Perform speaker diarization first

→ Even with small audio chunks, we can accurately segment “who spoke when.”
Subsequent processes (language identification and transcription) are performed per speaker

→ This improves accuracy and simplifies processing.

Workflow steps:

Use the speaker diarization model to identify who is speaking now (treat the same person speaking in a different language as a separate speaker).
Send the segmented audio per speaker to the language identification model.
Once the language is detected, perform transcription in the corresponding language.

Detailed Design

Audio Buffering

Small audio chunks can reduce model inference accuracy and increase the number of inference calls, which can lead to higher STT latency.

Therefore, it is necessary to buffer some audio data before performing speaker diarization.

Benefit: Improved accuracy
Trade-off: Slight delay in real-time processing

Minimize Inference to Reduce Latency

To avoid unnecessary inference, we apply the following optimizations:

Skip re-inference once the language identification reaches a certain confidence level
Perform STT only on unprocessed audio segments

To manage this, we introduce a Context class per speaker segment:

Context Object
├─ AudioChunker           # Manage audio chunks per speaker
├─ LanguageIdentification # Language identification result
└─ STTResults             # Transcription result

When a new speaker is detected, create a Context
Buffer audio per speaker, perform language identification and STT
End the Context once processing is complete

Final design

Client (Audio Input)
        │
        ▼
┌───────────────┐
│  WebSocket    │  Receive audio chunks (256 bytes each)
└─────┬─────────┘
      ▼
┌─────────────────┐
│ Audio Buffer    │  Aggregate small chunks for stable processing
└─────┬───────────┘
      ▼
┌───────────────────────────┐
│ Real-time Diarization     │  Segment who is speaking
└─────┬─────────────────────┘
      ▼
      ┌──────────────────────────────────────────────┐
      │ Speaker-wise Context Creation & AudioChunker │
      └─────────────┬─────────────┬──────────────────┘
                    │             │
        ┌───────────┘             └─────────────┐
        ▼                                       ▼
┌─────────────────────┐             ┌─────────────────────┐
│ Context: Speaker 1  │             │ Context: Speaker 2  │
│ ├─ AudioChunker     │             │ ├─ AudioChunker     │
│ ├─ LangID (ja)      │             │ ├─ LangID (?)       │
│ └─ STTResults       │             │ └─ STTResults       │
└─────────┬───────────┘             └─────────┬───────────┘
          │                                   │
          ▼                                   ▼
┌─────────────────────┐             ┌─────────────────────┐
│ Language Detection: │             │ Language Detection: │
│  Speaker1: skip     │             │  Speaker2: en       │
└─────────┬───────────┘             └─────────┬───────────┘
          │                                   │
          ▼                                   ▼
┌─────────────────────┐             ┌─────────────────────┐
│ STT: Speaker 1 (ja) │             │ STT: Speaker 2 (en) │
└─────────┬───────────┘             └─────────┬───────────┘
          │                                   │
          ▼                                   ▼
     ┌────────────────┐                ┌────────────────┐
     │  Transcription │                │  Transcription │
     │   (Speaker1)   │                │   (Speaker2)   │
     └────────────────┘                └────────────────┘

Evaluation

With this design, automatic language detection + transcription is feasible to a certain extent.
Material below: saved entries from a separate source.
theorem Encodes.aminW (d : SReg) (b : SReg) (c : SReg) (w32 : BitVec 1) (rx : BitVec 1) (imm : BitVec 16) : Encodes.Statement (.aminW d b c w32 rx imm) := by
  rintro hw h t ⟨⟩
  refine ⟨?_, by simp (disch := omega) only [field_low, field_high]; rfl, by simp (disch := omega) only [field_low, field_high]; decide⟩
  rw [decodeHT_14 _ _ (by simp (disch := omega) only [field_low, field_high]; rfl)]
  simp (disch := omega) only [decMajor14, dec_aminW, checked, field_low, field_high, field_all, Nat.reduceSub, BitVec.reduceExtractLsb', BitVec.reduceToNat, BitVec.ofNat_eq_ofNat, BitVec.reduceBEq, reduceIte]
  try rfl

theorem Encodes.amaxW (d : SReg) (b : SReg) (c : SReg) (w32 : BitVec 1) (rx : BitVec 1) (imm : BitVec 16) : Encodes.Statement (.amaxW d b c w32 rx imm) := by
  rintro hw h t ⟨⟩
  refine ⟨?_, by simp (disch := omega) only [field_low, field_high]; rfl, by simp (disch := omega) only [field_low, field_high]; decide⟩
  rw [decodeHT_14 _ _ (by simp (disch := omega) only [field_low, field_high]; rfl)]
  simp (disch := omega) only [decMajor14, dec_amaxW, checked, field_low, field_high, field_all, Nat.reduceSub, BitVec.reduceExtractLsb', BitVec.reduceToNat, BitVec.ofNat_eq_ofNat, BitVec.reduceBEq, reduceIte]
  try rfl

theorem Encodes.aminuW (d : SReg) (b : SReg) (c : SReg) (w32 : BitVec 1) (rx : BitVec 1) (imm : BitVec 16) : Encodes.Statement (.aminuW d b c w32 rx imm) := by
  rintro hw h t ⟨⟩
  refine ⟨?_, by simp (disch := omega) only [field_low, field_high]; rfl, by simp (disch := omega) only [field_low, field_high]; decide⟩
  rw [decodeHT_14 _ _ (by simp (disch := omega) only [field_low, field_high]; rfl)]
  simp (disch := omega) only [decMajor14, dec_aminuW, checked, field_low, field_high, field_all, Nat.reduceSub, BitVec.reduceExtractLsb', BitVec.reduceToNat, BitVec.ofNat_eq_ofNat, BitVec.reduceBEq, reduceIte]
  try rfl

theorem Encodes.amaxuW (d : SReg) (b : SReg) (c : SReg) (w32 : BitVec 1) (rx : BitVec 1) (imm : BitVec 16) : Encodes.Statement (.amaxuW d b c w32 rx imm) := by
  rintro hw h t ⟨⟩
  refine ⟨?_, by simp (disch := omega) only [field_low, field_high]; rfl, by simp (disch := omega) only [field_low, field_high]; decide⟩
  rw [decodeHT_14 _ _ (by simp (disch := omega) only [field_low, field_high]; rfl)]
  simp (disch := omega) only [decMajor14, dec_amaxuW, checked, field_low, field_high, field_all, Nat.reduceSub, BitVec.reduceExtractLsb', BitVec.reduceToNat, BitVec.ofNat_eq_ofNat, BitVec.reduceBEq, reduceIte]
  try rfl

theorem Encodes.afaddW (d : SReg) (b : SReg) (c : SReg) (w32 : BitVec 1) (rx : BitVec 1) (imm : BitVec 16) : Encodes.Statement (.afaddW d b c w32 rx imm) := by
  rintro hw h t ⟨⟩
  have hw : (!(w32 == 0#1)) = true := hw
  simp only [Bool.and_eq_true, Bool.not_eq_true'] at hw
  refine ⟨?_, by simp (disch := omega) only [field_low, field_high]; rfl, by simp (disch := omega) only [field_low, field_high]; decide⟩
  rw [decodeHT_14 _ _ (by simp (disch := omega) only [field_low, field_high]; rfl)]
  simp (disch := omega) only [decMajor14, dec_afaddW, checked, field_low, field_high, field_all, Nat.reduceSub, BitVec.reduceExtractLsb', BitVec.reduceToNat, BitVec.ofNat_eq_ofNat, BitVec.reduceBEq, reduceIte, hw]
  try rfl

theorem Encodes.tatsw (t : BitVec 2) : Encodes.Statement (.tatsw t) := by
  rintro hw h t ⟨⟩
  refine ⟨?_, by simp (disch := omega) only [field_low, field_high]; rfl, by simp (disch := omega) only [field_low, field_high]; decide⟩
  rw [decodeHT_15 _ _ (by simp (disch := omega) only [field_low, field_high]; rfl)]
  simp (disch := omega) only [decMajor15, dec_tatsw, checked, field_low, field_high, field_all, Nat.reduceSub, BitVec.reduceExtractLsb', BitVec.reduceToNat, BitVec.ofNat_eq_ofNat, BitVec.reduceBEq, reduceIte]
  try rfl

theorem Encodes.tget (d : SReg) (b : SReg) : Encodes.Statement (.tget d b) := by
  rintro hw h t ⟨⟩
  refine ⟨?_, by simp (disch := omega) only [field_low, field_high]; rfl, by simp (disch := omega) only [field_low, field_high]; decide⟩
  rw [decodeHT_15 _ _ (by simp (disch := omega) only [field_low, field_high]; rfl)]
  simp (disch := omega) only [decMajor15, dec_tget, checked, field_low, field_high, field_all, Nat.reduceSub, BitVec.reduceExtractLsb', BitVec.reduceToNat, BitVec.ofNat_eq_ofNat, BitVec.reduceBEq, reduceIte]
  try rfl

theorem Encodes.tset (b : SReg) (c : SReg) : Encodes.Statement (.tset b c) := by
  rintro hw h t ⟨⟩
  refine ⟨?_, by simp (disch := omega) only [field_low, field_high]; rfl, by simp (disch := omega) only [field_low, field_high]; decide⟩
  rw [decodeHT_15 _ _ (by simp (disch := omega) only [field_low, field_high]; rfl)]
  simp (disch := omega) only [decMajor15, dec_tset, checked, field_low, field_high, field_all, Nat.reduceSub, BitVec.reduceExtractLsb', BitVec.reduceToNat, BitVec.ofNat_eq_ofNat, BitVec.reduceBEq, reduceIte]
  try rfl

theorem Encodes.tsetImm (b : SReg) (t : BitVec 3) : Encodes.Statement (.tsetImm b t) := by
  rintro hw h t ⟨⟩
  refine ⟨?_, by simp (disch := omega) only [field_low, field_high]; rfl, by simp (disch := omega) only [field_low, field_high]; decide⟩
  rw [decodeHT_15 _ _ (by simp (disch := omega) only [field_low, field_high]; rfl)]
  simp (disch := omega) only [decMajor15, dec_tsetImm, checked, field_low, field_high, field_all, Nat.reduceSub, BitVec.reduceExtractLsb', BitVec.reduceToNat, BitVec.ofNat_eq_ofNat, BitVec.reduceBEq, reduceIte]
  try rfl

theorem Encodes.tcas (d : SReg) (b : SReg) (c : SReg) : Encodes.Statement (.tcas d b c) := by
  rintro hw h t ⟨⟩
  refine ⟨?_, by simp (disch := omega) only [field_low, field_high]; rfl, by simp (disch := omega) only [field_low, field_high]; decide⟩
  rw [decodeHT_15 _ _ (by simp (disch := omega) only [field_low, field_high]; rfl)]
  simp (disch := omega) only [decMajor15, dec_tcas, checked, field_low, field_high, field_all, Nat.reduceSub, BitVec.reduceExtractLsb', BitVec.reduceToNat, BitVec.ofNat_eq_ofNat, BitVec.reduceBEq, reduceIte]
  try rfl

theorem Encodes.tatld (t : BitVec 2) (b : SReg) : Encodes.Statement (.tatld t b) := by
  rintro hw h t ⟨⟩
  refine ⟨?_, by simp (disch := omega) only [field_low, field_high]; rfl, by simp (disch := omega) only [field_low, field_high]; decide⟩
  rw [decodeHT_15 _ _ (by simp (disch := omega) only [field_low, field_high]; rfl)]
  simp (disch := omega) only [decMajor15, dec_tatld, checked, field_low, field_high, field_all, Nat.reduceSub, BitVec.reduceExtractLsb', BitVec.reduceToNat, BitVec.ofNat_eq_ofNat, BitVec.reduceBEq, reduceIte]
  try rfl

theorem Encodes.rmset (t : BitVec 2) (k : BitVec 6) : Encodes.Statement (.rmset t k) := by
  rintro hw h t ⟨⟩
  refine ⟨?_, by simp (disch := omega) only [field_low, field_high]; rfl, by simp (disch := omega) only [field_low, field_high]; decide⟩
  rw [decodeHT_15 _ _ (by simp (disch := omega) only [field_low, field_high]; rfl)]
  simp (disch := omega) only [decMajor15, dec_rmset, checked, field_low, field_high, field_all, Nat.reduceSub, BitVec.reduceExtractLsb', BitVec.reduceToNat, BitVec.ofNat_eq_ofNat, BitVec.reduceBEq, reduceIte]
  try rfl

theorem Encodes.fence (sc : BitVec 3) : Encodes.Statement (.fence sc) := by
  rintro hw h t ⟨⟩
  have hw : (!(!scopeFence sc)) = true := hw
  simp only [Bool.and_eq_true, Bool.not_eq_true'] at hw
  refine ⟨?_, by simp (disch := omega) only [field_low, field_high]; rfl, by simp (disch := omega) only [field_low, field_high]; decide⟩
  rw [decodeHT_16 _ _ (by simp (disch := omega) only [field_low, field_high]; rfl)]
  simp (disch := omega) only [decMajor16, dec_fence, checked, field_low, field_high, field_all, Nat.reduceSub, BitVec.reduceExtractLsb', BitVec.reduceToNat, BitVec.ofNat_eq_ofNat, BitVec.reduceBEq, reduceIte, hw]
  try rfl

theorem Encodes.bar (sc : BitVec 3) : Encodes.Statement (.bar sc) := by
  rintro hw h t ⟨⟩
  have hw : (!(!scopeBar sc)) = true := hw
  simp only [Bool.and_eq_true, Bool.not_eq_true'] at hw
  refine ⟨?_, by simp (disch := omega) only [field_low, field_high]; rfl, by simp (disch := omega) only [field_low, field_high]; decide⟩
  rw [decodeHT_16 _ _ (by simp (disch := omega) only [field_low, field_high]; rfl)]
  simp (disch := omega) only [decMajor16, dec_bar, checked, field_low, field_high, field_all, Nat.reduceSub, BitVec.reduceExtractLsb', BitVec.reduceToNat, BitVec.ofNat_eq_ofNat, BitVec.reduceBEq, reduceIte, hw]
  try rfl

theorem Encodes.bara (sc : BitVec 3) : Encodes.Statement (.bara sc) := by
  rintro hw h t ⟨⟩
  have hw : (!(!scopeBar sc)) = true := hw
  simp only [Bool.and_eq_true, Bool.not_eq_true'] at hw
  refine ⟨?_, by simp (disch := omega) only [field_low, field_high]; rfl, by simp (disch := omega) only [field_low, field_high]; decide⟩
  rw [decodeHT_16 _ _ (by simp (disch := omega) only [field_low, field_high]; rfl)]
  simp (disch := omega) only [decMajor16, dec_bara, checked, field_low, field_high, field_all, Nat.reduceSub, BitVec.reduceExtractLsb', BitVec.reduceToNat, BitVec.ofNat_eq_ofNat, BitVec.reduceBEq, reduceIte, hw]
  try rfl

theorem Encodes.barw (sc : BitVec 3) : Encodes.Statement (.barw sc) := by
  rintro hw h t ⟨⟩
  have hw : (!(!scopeBar sc)) = true := hw
  simp only [Bool.and_eq_true, Bool.not_eq_true'] at hw
  refine ⟨?_, by simp (disch := omega) only [field_low, field_high]; rfl, by simp (disch := omega) only [field_low, field_high]; decide⟩
  rw [decodeHT_16 _ _ (by simp (disch := omega) only [field_low, field_high]; rfl)]
  simp (disch := omega) only [decMajor16, dec_barw, checked, field_low, field_high, field_all, Nat.reduceSub, BitVec.reduceExtractLsb', BitVec.reduceToNat, BitVec.ofNat_eq_ofNat, BitVec.reduceBEq, reduceIte, hw]
  try rfl

theorem Encodes.xfence (p : BitVec 3) (q : BitVec 3) : Encodes.Statement (.xfence p q) := by
  rintro hw h t ⟨⟩
  have hw : (!(decide (6 ≤ p.toNat) || decide (6 ≤ q.toNat))) = true := hw
  simp only [Bool.and_eq_true, Bool.not_eq_true'] at hw
  refine ⟨?_, by simp (disch := omega) only [field_low, field_high]; rfl, by simp (disch := omega) only [field_low, field_high]; decide⟩
  rw [decodeHT_16 _ _ (by simp (disch := omega) only [field_low, field_high]; rfl)]
  simp (disch := omega) only [decMajor16, dec_xfence, checked, field_low, field_high, field_all, Nat.reduceSub, BitVec.reduceExtractLsb', BitVec.reduceToNat, BitVec.ofNat_eq_ofNat, BitVec.reduceBEq, reduceIte, hw]
  try rfl

theorem Encodes.sbinit (b : SReg) (c : SReg) : Encodes.Statement (.sbinit b c) := by
  rintro hw h t ⟨⟩
  refine ⟨?_, by simp (disch := omega) only [field_low, field_high]; rfl, by simp (disch := omega) only [field_low, field_high]; decide⟩
  rw [decodeHT_17 _ _ (by simp (disch := omega) only [field_low, field_high]; rfl)]
  simp (disch := omega) only [decMajor17, dec_sbinit, checked, field_low, field_high, field_all, Nat.reduceSub, BitVec.reduceExtractLsb', BitVec.reduceToNat, BitVec.ofNat_eq_ofNat, BitVec.reduceBEq, reduceIte]
  try rfl

theorem Encodes.sbarv (d : SReg) (b : SReg) (sc : BitVec 3) : Encodes.Statement (.sbarv d b sc) := by
  rintro hw h t ⟨⟩
  have hw : (!(!scopeFence sc)) = true := hw
  simp only [Bool.and_eq_true, Bool.not_eq_true'] at hw
  refine ⟨?_, by simp (disch := omega) only [field_low, field_high]; rfl, by simp (disch := omega) only [field_low, field_high]; decide⟩
  rw [decodeHT_17 _ _ (by simp (disch := omega) only [field_low, field_high]; rfl)]
  simp (disch := omega) only [decMajor17, dec_sbarv, checked, field_low, field_high, field_all, Nat.reduceSub, BitVec.reduceExtractLsb', BitVec.reduceToNat, BitVec.ofNat_eq_ofNat, BitVec.reduceBEq, reduceIte, hw]
  try rfl

theorem Encodes.sbwait (d : SReg) (b : SReg) (c : SReg) : Encodes.Statement (.sbwait d b c) := by
  rintro hw h t ⟨⟩
  refine ⟨?_, by simp (disch := omega) only [field_low, field_high]; rfl, by simp (disch := omega) only [field_low, field_high]; decide⟩
  rw [decodeHT_17 _ _ (by simp (disch := omega) only [field_low, field_high]; rfl)]
  simp (disch := omega) only [decMajor17, dec_sbwait, checked, field_low, field_high, field_all, Nat.reduceSub, BitVec.reduceExtractLsb', BitVec.reduceToNat, BitVec.ofNat_eq_ofNat, BitVec.reduceBEq, reduceIte]
  try rfl

theorem Encodes.sbtest (d : SReg) (b : SReg) (c : SReg) : Encodes.Statement (.sbtest d b c) := by
  rintro hw h t ⟨⟩
  refine ⟨?_, by simp (disch := omega) only [field_low, field_high]; rfl, by simp (disch := omega) only [field_low, field_high]; decide⟩
  rw [decodeHT_17 _ _ (by simp (disch := omega) only [field_low, field_high]; rfl)]
  simp (disch := omega) only [decMajor17, dec_sbtest, checked, field_low, field_high, field_all, Nat.reduceSub, BitVec.reduceExtractLsb', BitVec.reduceToNat, BitVec.ofNat_eq_ofNat, BitVec.reduceBEq, reduceIte]
  try rfl

theorem Encodes.waitTag (b : SReg) (t : BitVec 3) : Encodes.Statement (.waitTag b t) := by
  rintro hw h t ⟨⟩
  refine ⟨?_, by simp (disch := omega) only [field_low, field_high]; rfl, by simp (disch := omega) only [field_low, field_high]; decide⟩
  rw [decodeHT_17 _ _ (by simp (disch := omega) only [field_low, field_high]; rfl)]
  simp (disch := omega) only [decMajor17, dec_waitTag, checked, field_low, field_high, field_all, Nat.reduceSub, BitVec.reduceExtractLsb', BitVec.reduceToNat, BitVec.ofNat_eq_ofNat, BitVec.reduceBEq, reduceIte]
  try rfl

theorem Encodes.dqlen (d : SReg) : Encodes.Statement (.dqlen d) := by
  rintro hw h t ⟨⟩
  refine ⟨?_, by simp (disch := omega) only [field_low, field_high]; rfl, by simp (disch := omega) only [field_low, field_high]; decide⟩
  rw [decodeHT_18 _ _ (by simp (disch := omega) only [field_low, field_high]; rfl)]
  simp (disch := omega) only [decMajor18, dec_dqlen, checked, field_low, field_high, field_all, Nat.reduceSub, BitVec.reduceExtractLsb', BitVec.reduceToNat, BitVec.ofNat_eq_ofNat, BitVec.reduceBEq, reduceIte]
  try rfl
However, there are still challenges:

Limited model accuracy (short speech segments or accented speech can cause errors)
Many synchronous processes limit real-time performance
Multilingual support is still challenging (focusing on specific language pairs is more practical)

Conclusion

By adding translation or TTS on top of this system, a real-time multilingual translation system without language settings can be built.

While this is still an MVP-level design, it is technically feasible, and practical implementation could be expected in the near future.